という訳で生徒会室に隠されていた非常用食料(という名目)のカップ麺を美味しく頂く一行です。
暖かい飲み物、食べ物は無条件にHP/SAN値の回復に補正がかかります。初日から屋内で暖かいもの摂取出来るとか、他ルートでの皆の扱いがかわいそうになってくるレベルです。
逆にいうと、ここまでイージーモードにしないと助けられない覚醒素材先輩とは一体……
「…………」
「どうしたの、
「いや……、状況の変化に頭がついていけなくってさ」
誰やお前!!?
はい、という訳でチョーカーさんこと
彼女はアウトブレイク発生直後、校内のどこかのトイレに引き篭もる事で一旦は難を逃れます。ですがプレイヤーが救出に向かわない場合、大体2~3日で《かれら》に襲われてしまうんですね。

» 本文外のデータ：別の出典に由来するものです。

-- ==== Sys2Proof/Machine/TimerEvents.lean ====
section
/-! DEFINITION. The expiries of the start timer (R114), the dwell timer (R116), the echo timer (R157) and the test timer
(R156). -/

namespace Sys2Proof.Machine

/-- START_TIMER_EXPIRY: an ACCEPTED wind closes LAPSED (R114); with the timer stopped or running nothing happens. -/
def execStartTimerExpiry (s : State) : Host.Outcome State Fault Refusal :=
  .next (match s.wind.current with
    | some w => if w.phase = .accepted ∧ ended w.start then (s.closeWind .lapsed).transmit else s
    | none => s)

/-- Whether the lead side stands within the landing tolerance of the target, at the latest drum sample (R116, log entry
33). -/
def State.hasLanded (s : State) (w : OpenWind) : Bool :=
  decide (mag (w.target - (s.depth.get w.lead).D) ≤ s.winder.landingTol)

/-- The outcome of a wind at its dwell (R116). -/
def State.dwellOutcome (s : State) (w : OpenWind) : WindOutcome :=
  match w.stop with
  | some .trip => .tripped
  | some .abort => .aborted
  | none => if s.hasLanded w then .landed else .short

/-- DWELL_TIMER_EXPIRY: the wind closes with its outcome (R116); with the timer stopped or running nothing
happens. -/
def execDwellTimerExpiry (s : State) : Host.Outcome State Fault Refusal :=
  .next (match s.wind.current with
    | some w => if ended w.dwell then (s.closeWind (s.dwellOutcome w)).transmit else s
    | none => s)

/-- ECHO_TIMER_EXPIRY: the proof fails with 0x87 and the pattern awaited (R157); outside step 6, and with the timer
restarted by a return taken first, nothing happens (R158). -/
def execEchoTimerExpiry (s : State) : Host.Outcome State Fault Refusal :=
  .next (match s.proof.readiness with
    | .proving (.echo pattern _ _ t) => if ended t then (s.failProof 6 0x87 pattern.toNat).transmit else s
    | _ => s)

/-- TEST_TIMER_EXPIRY: the half under test fails the proof with 0x86 and the channel (R156); outside step 5, and
with the timer restarted by a readback taken first, nothing happens. -/
def execTestTimerExpiry (s : State) : Host.Outcome State Fault Refusal :=
  .next (match s.proof.readiness with
    | .proving (.tripPaths k c _ t) => if ended t then (s.failProof 5 0x86 (pathCode k c)).transmit else s
    | _ => s)

end Sys2Proof.Machine
end

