/-! ## The frames on the lines -/

/-- Every request a host can send is framed in 6 to 64 bytes, and the bytes of its frame are read back as the same
request with the same tag and body: sync byte, length, payload and CRC. A hunting receiver drops every byte that is no sync
byte, takes such a frame whole and hunts again. A load sample frame is twelve bytes, and they are read back as the same
frame: sequence number, status flags and tensions, a channel flagged invalid carrying no value (R41, R42, R162, R164). -/
def Obligations.FramesRoundTrip : Prop :=
  (∀ (c : Instr) (bytes : List Byte), wellFormed c = true → hostFrame c = some bytes →
    6 ≤ bytes.length ∧ bytes.length ≤ 64 ∧ hostFrameCommand bytes = some c ∧
    ∀ junk : List Byte, (0xA5 : Byte) ∉ junk → linkRxBytes .hunting (junk ++ bytes) = (.hunting, [bytes])) ∧
  ∀ f : LoadFrame, (loadFrameBytes f).length = 12 ∧ loadFrameCommand (loadFrameBytes f) = some (.loadSample f)

/-! ## The furthest point of a wind -/

/-- Every step keeps the furthest point of the open wind at or beyond its start payout before STOPPING, and less than 100
mm beyond it in ACCEPTED: WIND and a REDIRECT in ACCEPTED set both to one payout, the furthest point follows the lead
drum, and at 100 mm the wind leaves ACCEPTED (R111, R112, R118). -/
def Obligations.StepsKeepTheFurthestPointFitting : Prop :=
  ∀ s t : State, s.FurthestFits → step s = .next t → t.FurthestFits

/-! ## The drum measurement unit -/

/-- A step changes the count of a healthy encoder by its sense, +1 for a forward step with a sense of +1, wrapping, and
nothing else; with no table the sense is +1; the count of a FAILED encoder stays (R21). -/
def Obligations.StepsCountByTheSense : Prop :=
  ∀ (d : Side) (e : Twin) (forward : Bool) (s : State),
    let x := s.drums.drum.get d
    let sense := (s.table.active.map fun a => (a.eff.winder.sense.get d).get e).getD true
    ((x.enc.get e).failed = true → exec (.encoderStep d e forward) s = .next s) ∧
    ((x.enc.get e).failed = false → exec (.encoderStep d e forward) s =
      .next { s with drums := { s.drums with drum := s.drums.drum.set d { x with
        enc := x.enc.set e
          ⟨(x.enc.get e).count + (if sense = forward then 1#32 else BitVec.ofInt 32 (-1)), false⟩ } } })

一階のトイレに篭っていた場合、助けに行くのはまず味なのでもう少し引き篭もりライフを行ってもらうつもりでしたが、幸い彼女は3階の女子トイレにいたので《神域化》でエリアを広げてる最中発見しました。
とはいえ初見の幼女にホイホイついていく子ではないので、彼女の友人であるゆきちゃんを迎えによこし引き上げて貰いました。先程まではお互い涙を流しながら生きてる事を喜び合っていましたが、引き篭もり期間が短かった分もうすっかり立ち直ってますね。えがったえがった。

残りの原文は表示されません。